(Collected data entries)
┌──

theorem witness_PortStatesAndFclk :
    (stArmed.Ready ∧ 1 < 16 ∧ mwf (fun _ => Port.init) stArmed.dev.net.ports = true ∧ stArmed.dev.portSt 1 = 1 ∧
      cfgEn (stArmed.dev.re (Off.PRT_CFG 1)) = true ∧ 64 ≤ (stArmed.dev.port 1).good ∧ cfgLink (stArmed.dev.re (Off.PRT_CFG 1)) = false ∧
      BitVec.getLsbD (stArmed.dev.port 1).mask 0 = true) ∧
    ((mk up).Ready ∧ 0 < 16 ∧ mwf (fun _ => Port.init) (mk up).dev.net.ports = true) ∧
    (stRunPort.Ready ∧ 1 < 16 ∧ mwf (fun _ => Port.init) stRunPort.dev.net.ports = true ∧ 0 < 4 ∧ 1 ≤ stRunPort.dev.portSt 1 ∧
      (0 = 1 ∨ 2 ≤ (stRunPort.dev.port 1).bad) ∧ cfgForeign (stRunPort.dev.re (Off.PRT_CFG 1)) = true) ∧
    (stFclkOff.Ready ∧ [none, none, some (2000 : Int), none, none, none, none, none] ≠ [] ∧
      (∀ (e : Option Int), e ∈ [none, none, some 2000, none, none, none, none, none] → ¬∃ o, e = some o ∧ o.natAbs ≤ 1000) ∧
      (8 : Nat) ≤ stFclkOff.dev.net.fclkMiss + [none, none, some (2000 : Int), none, none, none, none, none].length ∧
      stFclkOff.dev.bit Off.PRT_FCLK_CTL 0 = false ∧ stFclkOff.dev.bit Off.PRT_FCLK_STAT 30 = false) ∧
    (stFclk.Ready ∧ [none, none, some (2000 : Int), none, none, none, none, none] ≠ [] ∧
      (∀ (e : Option Int), e ∈ [none, none, some 2000, none, none, none, none, none] → ¬∃ o, e = some o ∧ o.natAbs ≤ 1000) ∧
      (8 : Nat) ≤ stFclk.dev.net.fclkMiss + [none, none, some (2000 : Int), none, none, none, none, none].length ∧
      stFclk.dev.bit Off.PRT_FCLK_CTL 0 = true) ∧
    (stFclk.Ready ∧ List.replicate 64 (some (-3)) ≠ [] ∧
      (∀ (e : Option Int), e ∈ List.replicate 64 (some (-3)) → ∃ o, e = some o ∧ o.natAbs ≤ 1000) ∧
      64 ≤ stFclk.dev.net.fclkGood + (List.replicate 64 (some (-3))).length) := by
  and_intros <;> first
   
    | exact ready_of (by decide +kernel)
    | exact trusts_of (by decide +kernel)
    | exact open_of (by decide +kernel)
    | decide +kernel

theorem witness_Aes3 :
    (stAes.Ready ∧ 1 < 8 ∧ mwf (fun _ => AesRx.init) stAes.dev.net.aesRx = true ∧ stAes.dev.bit (Off.AES_RX_CFG 1) 31 = true) ∧
    (stAesReady.Ready ∧ 1 < 8 ∧ mwf (fun _ => AesRx.init) stAesReady.dev.net.aesRx = true ∧
      stAesReady.dev.bit (Off.AES_RX_CFG 1) 31 = true ∧ stAesReady.dev.bit (Off.AES_RX_STAT 1) 31 = false ∧
      (stAesReady.dev.aesRx 1).ready = true ∧ 32000 ≤ 192000 ∧ 192000 ≤ 192000) ∧
    (stAesOn.Ready ∧ 1 < 8 ∧ mwf (fun _ => AesRx.init) stAesOn.dev.net.aesRx = true ∧ stAesOn.dev.bit (Off.AES_RX_STAT 1) 31 = true ∧
      8 ≤ (stAesOn.dev.aesRx 1).bad + 12) ∧
    (stAesReady.Ready ∧ 1 < 8 ∧ mwf (fun _ => AesRx.init) stAesReady.dev.net.aesRx = true ∧
      mwf (fun _ => AesTx.init) stAesReady.dev.net.aesTx = true ∧ (stAesReady.dev.aesRx 1).doneA = some (bits192 true, bits192 false) ∧
      (bitBytes 24 (bits192 true)).getD 0 0 % 2 = 1 ∧
      crcc (List.take 23 (bitBytes 24 (bits192 true))) ≠ (bitBytes 24 (bits192 true)).getD 23 0) ∧
    (stAesOn.Ready ∧ 1 < 8 ∧ mwf (fun _ => AesRx.init) stAesOn.dev.net.aesRx = true ∧
      mwf (fun _ => AesTx.init) stAesOn.dev.net.aesTx = true ∧ (stAesOn.dev.aesRx 1).doneA = some (bits192 false, bits192 false) ∧
      (bitBytes 24 (bits192 false)).getD 0 0 % 2 = 0) ∧
    (stArmed.Ready ∧ 1 < 8 ∧ mwf (fun _ => AesRx.init) stArmed.dev.net.aesRx = true ∧
      mwf (fun _ => AesTx.init) stArmed.dev.net.aesTx = true ∧ stArmed.Trusts Master.spi (Off.AES_TX_CFG 1)) ∧
    (stAes.Ready ∧ 1 < 8 ∧ mwf (fun _ => AesRx.init) stAes.dev.net.aesRx = true ∧ mwf (fun _ => AesTx.init) stAes.dev.net.aesTx = true ∧
      stAes.dev.nextIsZ = false) ∧
    (stAesZ.Ready ∧ 1 < 8 ∧ mwf (fun _ => AesRx.init) stAesZ.dev.net.aesRx = true ∧ mwf (fun _ => AesTx.init) stAesZ.dev.net.aesTx = true ∧
      (stAesZ.dev.aesTx 1).staged = true ∧ stAesZ.dev.nextIsZ = true ∧ stAesZ.dev.bit (Off.AES_TX_CFG 1) 29 = false) := by
  and_intros <;> first
   
    | exact ready_of (by decide +kernel)
    | exact trusts_of (by decide +kernel)
    | exact open_of (by decide +kernel)
    | decide +kernel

└──

▶ What is required: Which lines of the data above contain "replicate"? Copy each one.

▶ Solution to the exercise:
    (stFclk.Ready ∧ List.replicate 64 (some (-3)) ≠ [] ∧
      (∀ (e : Option Int), e ∈ List.replicate 64 (some (-3)) → ∃ o, e = some o ∧ o.natAbs ≤ 1000) ∧
      64 ≤ stFclk.dev.net.fclkGood + (List.replicate 64 (some (-3))).length) := by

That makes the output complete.